MYRTLE BEACH, S.C. (WMBF) – The Myrtle Beach Jazz Festival made its way back to the Grand Strand on Friday, after being one of many events canceled last year due to COVID-19.
The three-day event is taking place on Carver Street in Myrtle Beach just outside of Charlie’s Place.
Mickey James, one of the event’s organizers, said holding off on last year’s festival was a difficult decision.
“It was really rough, I hated it but the disease was so bad,” he said.
James explained that the process of getting the festival back up and running this year was a lot of work, which included getting the sponsors and vendors back on board.
However, he said it’s all worth it because he’s expecting a huge turnout of up to 8,000 people to attend this year.
James said while many people are excited to get back out and enjoy the live music, they’ll also have an opportunity to support even more local businesses as more than 20 vendors are participating.
That’s more than double compared to years past.
“Economically, a lot of people are having a difficult time financially,” he said. “This brings in more economic development in our community, and also for Myrtle Beach, particularly to the vendors.”
Iniki’s Creations Cakes & Treats is one of the vendors at the jazz festival. Isiah Vereen’s daughter owns the business and says the family does all they can to help out and support her with it flourishing.
It’s also the first time they’re participating at the festival, and Vereen says events like this are one reason business has been good this year.
“Based on last year with the COVID, it kind of set us back pretty bad,” Vereen said. “Overall, it comes back with a brighter and better year this year, I’m excited.”
Vonda Johnson, owner of AS&J Fashion, said this is also her first time being set up at the festival.

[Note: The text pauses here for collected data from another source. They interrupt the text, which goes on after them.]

-- ==== Sys2Proof/Machine/Fp.lean ====
section
/-! DEFINITION. Exact values, the single rounding of R50, and FP32 arithmetic under round-to-nearest-even
(R60, R94). A finite value is an exact rational, so nothing is rounded but where a rule says so. -/

namespace Sys2Proof.Machine

/-- An exact value: NaN, an infinity, or (-1)^neg * num / den with den > 0. A zero keeps its sign (R56). -/
inductive Ext where
  | nan
  | inf (neg : Bool)
  | fin (neg : Bool) (num den : Nat)
deriving DecidableEq, Repr

/-- Rounding modes (R49). -/
inductive Round where
  | rna | rne | sr | rtz
deriving DecidableEq, Repr

/-- The rounding mode of a 2-bit code (R49). -/
def Round.ofCode (c : Nat) : Round :=
  match c % 4 with | 0 => .rna | 1 => .rne | 2 => .sr | _ => .rtz

namespace Ext

def zero : Ext := .fin false 0 1
def one : Ext := .fin false 1 1
def ofNat (n : Nat) : Ext := .fin false n 1
def ofInt (i : Int) : Ext := .fin (i < 0) i.natAbs 1

/-- (-1)^neg * m * 2^e. -/
def dyadic (neg : Bool) (m : Nat) (e : Int) : Ext :=
  if e ≥ 0 then .fin neg (m * 2 ^ e.toNat) 1 else .fin neg m (2 ^ (-e).toNat)

def isNan : Ext → Bool | .nan => true | _ => false
def isFin : Ext → Bool | .fin .. => true | _ => false
def isZero : Ext → Bool | .fin _ 0 _ => true | _ => false
def isInf : Ext → Bool | .inf _ => true | _ => false
def sign : Ext → Bool | .nan => false | .inf s => s | .fin s _ _ => s

def neg : Ext → Ext | .nan => .nan | .inf s => .inf (!s) | .fin s n d => .fin (!s) n d
def abs : Ext → Ext | .nan => .nan | .inf _ => .inf false | .fin _ n d => .fin false n d

/-- Exact sum. Two zeros of unlike sign, and an exact cancellation, give +0 (round-to-nearest-even). -/
def add : Ext → Ext → Ext
  | .nan, _ => .nan
  | _, .nan => .nan
  | .inf s, .inf t => if s == t then .inf s else .nan
  | .inf s, _ => .inf s
  | _, .inf t => .inf t
  | .fin s n d, .fin t m e =>
    let a := n * e
    let b := m * d
    if s == t then .fin s (a + b) (d * e)
    else if a > b then .fin s (a - b) (d * e)
    else if b > a then .fin t (b - a) (d * e)
    else .fin false 0 1

def sub (a b : Ext) : Ext := add a (neg b)

/-- Exact product; zero times infinity is NaN. -/
def mul : Ext → Ext → Ext
  | .nan, _ => .nan
  | _, .nan => .nan
  | .inf s, .inf t => .inf (s != t)
  | .inf s, .fin t m _ => if m == 0 then .nan else .inf (s != t)
  | .fin s n _, .inf t => if n == 0 then .nan else .inf (s != t)
  | .fin s n d, .fin t m e => .fin (s != t) (n * m) (d * e)

/-- Exact quotient; 0/0 and inf/inf are NaN, a non-zero value over zero is an infinity. -/
def div : Ext → Ext → Ext
  | .nan, _ => .nan
  | _, .nan => .nan
  | .inf _, .inf _ => .nan
  | .inf s, .fin t _ _ => .inf (s != t)
  | .fin s _ _, .inf t => .fin (s != t) 0 1
  | .fin s n d, .fin t m e =>
    if m == 0 then (if n == 0 then .nan else .inf (s != t)) else .fin (s != t) (n * e) (d * m)

/-- Strictly below, for values that are not NaN. -/
def lt : Ext → Ext → Bool
  | .nan, _ => false
  | _, .nan => false
  | .inf s, .inf t => s && !t
  | .inf s, .fin .. => s
  | .fin .., .inf t => !t
  | .fin s n d, .fin t m e =>
    if n == 0 && m == 0 then false
    else if s && !t then true
    else if !s && t then false
    else if s then m * d < n * e else n * e < m * d

def le (a b : Ext) : Bool := !a.isNan && !b.isNan && !lt b a

end Ext

/-- Floor of log2 of num/den, for num, den > 0. -/
def log2Q (num den : Nat) : Int :=
  let e : Int := (num.log2 : Int) - (den.log2 : Int)
  let below := if e ≥ 0 then num < den * 2 ^ e.toNat else num * 2 ^ (-e).toNat < den
  if below then e - 1 else e

/-- num / (den * 2^e) as a pair of numbers. -/
def scaleQ (num den : Nat) (e : Int) : Nat × Nat :=
  if e ≥ 0 then (num, den * 2 ^ e.toNat) else (num * 2 ^ (-e).toNat, den)

/-- Rounding of the non-negative quotient n/d onto the integers: floor, then one up as the mode says (R50).
`r` is the random byte of SR. -/
def roundInt (mode : Round) (r n d : Nat) : Nat :=
  let lo := n / d
  let rem := n % d
  let up : Bool := match mode with
    | .rna => d ≤ 2 * rem
    | .rne => d < 2 * rem || (2 * rem == d && lo % 2 == 1)
    | .rtz => false
    | .sr => r < rem * 256 / d
  if up then lo + 1 else lo

/-- The magnitude num/den rounded onto the grid of a float with `mw` fraction bits and least normal exponent
`emin`, continued with an unbounded exponent (R50). The answer is the sequence number of the grid value, which
for a value in range is its code without the sign. -/
def roundCode (mw : Nat) (emin : Int) (mode : Round) (r num den : Nat) : Nat :=
  if num == 0 then 0
  else
    let e := log2Q num den
    let ue := max e emin - mw
    let q := scaleQ num den ue
    (ue - (emin - mw)).toNat * 2 ^ mw + roundInt mode r q.1 q.2

/-- The value of a float code without its sign, for a finite code (R36). -/
def magOfCode (mw : Nat) (emin : Int) (c : Nat) : Nat × Int :=
  let ef := c / 2 ^ mw
  let m := c % 2 ^ mw
  if ef == 0 then (m, emin - mw) else (2 ^ mw + m, emin - mw + ef - 1)

/-- FP32 bit pattern as an exact value (R36). -/
def f32 (x : F32) : Ext :=
  let n := x.toNat
  let s := n ≥ 2 ^ 31
  let c := n % 2 ^ 31
  if c > 0x7F800000 then .nan
  else if c == 0x7F800000 then .inf s
  else let q := magOfCode 23 (-126) c; Ext.dyadic s q.1 q.2

/-- The canonical FP32 NaN (R48). -/
def nan32 : F32 := 0x7FC00000#32

/-- A sign and a magnitude code as an FP32 pattern. -/
def pack32 (s : Bool) (c : Nat) : F32 := BitVec.ofNat 32 ((if s then 2 ^ 31 else 0) + c)

/-- An exact value rounded once onto the FP32 grid by round-to-nearest-even, with IEEE 754 binary32 subnormals,
overflow to an infinity and NaN rules (R94). -/
def rne32 : Ext → F32
  | .nan => nan32
  | .inf s => pack32 s 0x7F800000
  | .fin s n d => pack32 s (min (roundCode 23 (-126) .rne 0 n d) 0x7F800000)

def fadd (a b : F32) : F32 := rne32 ((f32 a).add (f32 b))
def fsub (a b : F32) : F32 := rne32 ((f32 a).sub (f32 b))
def fmul (a b : F32) : F32 := rne32 ((f32 a).mul (f32 b))
def fdiv (a b : F32) : F32 := rne32 ((f32 a).div (f32 b))
def fneg (a : F32) : F32 := a ^^^ 0x80000000#32
def fOne : F32 := 0x3F800000#32

def finite32 (x : F32) : Bool := x.toNat % 2 ^ 31 < 0x7F800000
def isNan32 (x : F32) : Bool := x.toNat % 2 ^ 31 > 0x7F800000
def isZero32 (x : F32) : Bool := x.toNat % 2 ^ 31 == 0
/-- Magnitude order of two FP32 patterns that are not NaN. -/
def absGe32 (a b : F32) : Bool := b.toNat % 2 ^ 31 ≤ a.toNat % 2 ^ 31
def flt (a b : F32) : Bool := (f32 a).lt (f32 b)
/-- Positive, finite and normal (R40, R73). -/
def posNormal32 (x : F32) : Bool := 0x00800000 ≤ x.toNat && x.toNat < 0x7F800000

/-- A non-negative integer as FP32, rounded by RNE. -/
def f32OfNat (n : Nat) : F32 := rne32 (.fin false n 1)

/-- The exact square root of a non-negative rational, as floor(sqrt(num/den) * 2^p) and whether it is exact. `b`
bits are found from the top. -/
def isqrtAux : Nat → Nat → Nat → Nat
  | 0, _, r => r
  | b + 1, n, r =>
    let t := r + 2 ^ b
    isqrtAux b n (if t * t ≤ n then t else r)

/-- Integer square root. -/
def isqrt (n : Nat) : Nat := isqrtAux (n.log2 / 2 + 1) n 0

/-- Integer fourth root. -/
def iroot4 (n : Nat) : Nat := isqrt (isqrt n)

/-- The correctly rounded FP32 square root; the root of a value below zero is NaN, and zero keeps its sign. -/
def fsqrt (x : F32) : F32 :=
  match f32 x with
  | .nan => nan32
  | .inf s => if s then nan32 else x
  | .fin s n d =>
    if n == 0 then x
    else if s then nan32
    else
      -- sqrt(n/d) = sqrt(n*d)/d; 2^200 leaves every bit that can decide the rounding, with a sticky bit below
      let k := n * d * 2 ^ 400
      let r := isqrt k
      let t := if r * r == k then 2 * r else 2 * r + 1
      rne32 (.fin false t (d * 2 ^ 201))

/-- Two-sum addition of one term to a value and its compensation (R94, `kn_add`). -/
def knAdd (p : F32 × F32) (x : F32) : F32 × F32 :=
  if isZero32 x then p
  else
    let t := fadd p.1 x
    if !finite32 t then (t, 0#32)
    else
      let e := if absGe32 p.1 x then fadd (fsub p.1 t) x else fadd (fsub x t) p.1
      (t, fadd p.2 e)

/-- Addition of a value and its compensation as one term (R94, `add_pair`). -/
def addPair (p : F32 × F32) (x y : F32) : F32 × F32 :=
  let q := knAdd p x
  if finite32 q.1 && !isZero32 y then (q.1, fadd q.2 y) else q

/-- An empty sum. -/
def pair0 : F32 × F32 := (0#32, 0#32)

/-- A pair resolved into one FP32 value. -/
def resolve (p : F32 × F32) : F32 := fadd p.1 p.2

end Sys2Proof.Machine
end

She also explained how important it is for the community to offer these types of events, giving residents and opportunity to support shops in their neighborhoods.

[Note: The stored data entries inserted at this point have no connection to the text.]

/-- A stall that ends: counted, with its cycles, against the array that takes the tile (R113). -/
def endStall (s : State) (r : SRef) (x : Arr) : State :=
  let core := coreOf r
  [Arr.f, .b0, .b1, .t].foldl (fun (s : State) y =>
    let a := s.array core y
    match a.stalled.find? (·.1 == r) with
    | none => s
    | some st =>
      let s1 := s.setArray core y { a with stalled := a.stalled.filter (·.1 != r) }
      ((s1.bump (.activity core x) AC_BANK_STALL).bump (.activity core x) AC_STALL_CYCLES (s.aclk - st.2))) s

/-- The clamp of a cont = 1 tile: no open chain, or one of another epoch or size (R127). -/
def contOk (t : StreamSt) (n : TileNames) : Bool :=
  match t.chain with
  | none => false
  | some c => c.epoch == n.epoch && c.mLen == n.place.mLen && c.nLen == n.place.nLen

/-- A tile product issues: the Null clamps of R89 and R128, the chain rules of R127 and the slot rules of R113. -/
def issueTile (s : State) (r : SRef) (w : IWord) : State :=
  let core := coreOf r
  let t := s.stream r
  let n := s.tileNames r w
  let out := OpDesc.ofNat (s.nat (DrainDesc.ofNat (s.nat n.drainAddr 64)).outDesc 64)
  let bad := s.tileClamp core n
  if tileOutside n out || bad.isSome then
    let s1 := s.report { kind := 2, clamp := CL_NULL, widthM1 := 47, bitOff := 112, index := t.pc, supplied := bad.getD 0 }
    let s2 := if !w.tCont || w.tLast then s1.closeChain r else s1
    s2.setStream r (issued r (s2.stream r) w true true)
  else if s.arrayHeld core then s.setStream r { t with phase := .waitEngine }
  else if w.tCont && contOk t n then
    match t.chain with
    | some c => s.placeTile r w n c.arr c.bank c.slot false false false
    | none => s
  else
    let s1 := if w.tCont then s.report { kind := 2, clamp := CL_DEFAULT, widthM1 := 0, bitOff := 111, index := t.pc, supplied := 1, used := 0 } else s
    let s2 := s1.closeChain r
    let xs := s2.tileArrays r w
    match s2.offerSlot core n.epoch xs with
    | some (x, b, i) => (s2.endStall r x).placeTile r w n x b i true false (s2.inRecovery core && x != .t && !isU r && (match r with | .f _ => true | _ => false))
    | none =>
      let s3 := s2.noteStall r (xs.headD .f)
      s3.setStream r { s3.stream r with phase := .waitEngine }

/-! ### Lending (R132) -/

/-- Condition 4 of R132: the B-stream leaves its engines free. -/
def bIdle (s : State) (core : Nat) : Bool :=
  let r := SRef.b core
  let t := s.stream r
  !(s.ctx r).active || t.phase == .ended || t.phase == .gate || t.phase == .inactive || (t.phase.live && !s.waitOk r (s.head r))

/-- The F-stream's head tile lent to B0 or B1 where every condition of R132 holds. -/
def lend (s : State) (core : Nat) : State :=
  let r := SRef.f core
  let t := s.stream r
  let w := s.head r
  let n := s.tileNames r w
  let out := OpDesc.ofNat (s.nat (DrainDesc.ofNat (s.nat n.drainAddr 64)).outDesc 64)
  let x := if (s.array core .b0).hasEmptyBank then some Arr.b0 else if (s.array core .b1).hasEmptyBank then some Arr.b1 else none
  if t.phase.live && s.job.running && t.pc < (s.ctx r).plen && w.opcode == OP_TPROD && (s.ctx r).lendEn && w.tLend && !w.tCont &&
      !s.inRecovery core && !s.arrayHeld core && s.waitOk r w && (s.offerSlot core n.epoch [.f]).isNone && s.bIdle core &&
      !(tileOutside n out) && (s.tileClamp core n).isNone then
    match x with
    | none => s
    | some x =>
      let s1 := s.closeChain r
      match (s1.array core x).findSlot n.epoch with
      | some p => (s1.endStall r x).placeTile r w n x p.1 p.2 true true false
      | none => s
  else s

/-! ### Accumulation and drain -/

/-- The earliest tile of an array has its reduction range accumulated (R94, R125, R158). -/
def accumulateTile (s : State) (core : Nat) (x : Arr) : State :=
  let a := s.array core x
  match a.queue with
  | [] => s
  | q :: rest =>
    match a.slot q.bank q.slot with
    | none => s.setArray core x { a with queue := rest }
    | some k =>
      let row := OpDesc.ofNat (s.nat q.rowAddr 64)
      let col := OpDesc.ofNat (s.nat q.colAddr 64)
      let tb := x == .t
      let rt := IWord.tRowT q.word && !tb
      let ct := IWord.tColT q.word && !tb
      let p := q.place
      let ctx : TableCtx := { act := row.elem, weight := col.elem, planes := fld q.word 106 104 + 1, seed := s.plan.seed, leaf := s.plan.leaf,
                              core := core, inst := fld q.word 103 88, step := k.step, inner := row.inner }
      let acc := if tb then s.runTable ctx row col p k.acc else s.runTile row col rt ct p k.acc
      let side := row.sideEn && col.sideEn
      let a1 := (a.setSlot q.bank q.slot (some { k with acc := acc, side := k.side || side }))
      let lr := s.loadCounts row rt (!tb) p.m p.mLen p.k p.kLen
      let lc := s.loadCounts col ct false p.n p.nLen p.k p.kLen
      let s1 := (s.setArray core x { a1 with queue := rest }).noteReads
        (operandReads row rt (!tb) p.m p.mLen p.k p.kLen ++ operandReads col ct false p.n p.nLen p.k p.kLen)
      let s2 := s1.bumps (.drain core x) (lr.1 ++ lc.1)
      let s3 := ((s2.bump (.activity core x) AC_TILES).bump (.activity core x) AC_MASK_REPAIR (lr.2 + lc.2)).bump (.activity core x) AC_CHUNKS
        (if tb then 0 else s.chunksSkipped row rt p)
      let s4 := if k.lent then s3.bump (.activity core x) AC_LENT_IN else if k.recovery then s3.bump (.activity core x) AC_RECOVERY else s3
      let s5 := if tb then
          let tc := s.tableCounts ctx row col p
          ((s4.bump (.table core) 0 tc.1).bump (.table core) 1 tc.2.1).bump (.table core) 2 tc.2.2
        else s4
      let s6 := if q.last then s5 else s5.workDone q.stream q.seq
      s6.fillSlot core x q.bank q.slot

/-- The drain path takes the slot that completed first, and runs drain steps 0 to 5 on it (R105, R109). -/
def drainStart (s : State) (core : Nat) (x : Arr) : State :=
  let a := s.array core x
  if a.draining then s
  else match a.full with
    | [] => s
    | p :: _ =>
      match a.slot p.1 p.2, (a.bank p.1).epoch with
      | some k, some e => (s.setArray core x { a with draining := true }).drainSlot core x k e.drain
      | _, _ => s

/-- A stream stalled for a slot tries its head tile again (R113). -/
def retryStalled (s : State) (core : Nat) : State :=
  [SRef.f core, SRef.b core].foldl (fun (s : State) r =>
    let t := s.stream r
    let w := s.head r
    if t.phase == .waitEngine && (w.opcode == OP_TPROD || w.opcode == OP_TBPROD) && s.waitOk r w then s.issueTile r w else s) s

/-- The last element of the draining slot is written: the slot is free, its bank may empty, its instruction has done
its work, and a stalled tile takes a slot (R112, R113, R125). -/
def drainComplete (s : State) (core : Nat) (x : Arr) : State :=
  let a := s.array core x
  if !a.draining then s
  else match a.full with
    | [] => s
    | p :: rest =>
      let s1 := s.setArray core x { (a.setSlot p.1 p.2 none) with full := rest, draining := false }
      let s2 := match a.slot p.1 p.2 with
        | some k => (match k.seq with | some q => s1.workDone k.stream q | none => s1)
        | none => s1
      s2.retryStalled core

/-- Undrained slots of a stream discarded; the slot being drained finishes (R114, R148). -/
def discardSlots (s : State) (r : SRef) : State :=
  let core := coreOf r
  [Arr.f, .b0, .b1, .t].foldl (fun (s : State) x =>
    let a := s.array core x
    let busy (b i : Nat) : Bool := a.draining && a.full.head? == some (b, i)
    let a1 := [(0, 0), (0, 1), (1, 0), (1, 1)].foldl (fun (a' : ArraySt) p =>
      match a'.slot p.1 p.2 with
      | some k => if k.stream == r && !busy p.1 p.2 then a'.setSlot p.1 p.2 none else a'
      | none => a') a
    s.setArray core x { a1 with queue := a1.queue.filter (·.stream != r)
                                full := a1.full.filter fun p => (a1.slot p.1 p.2).isSome
                                stalled := a1.stalled.filter (·.1 != r) }) s

end State

end Sys2Proof.Machine
end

“Let’s support our local businesses. Let’s get out and support each other,” Johnson said. “It’s so important that we continue this going on.”
The jazz festival also brought out some familiar faces, including “Vee’s Wings and Things” Owners Veronica and Byron Gilliard said business has been good this ear, but they’re happy to see more benefiting from the return of live events.
“It’s a lot of people’s livelihood,” Byron said. “Fortunately for us, it’s not our livelihood but it’s very important to have stuff like this.”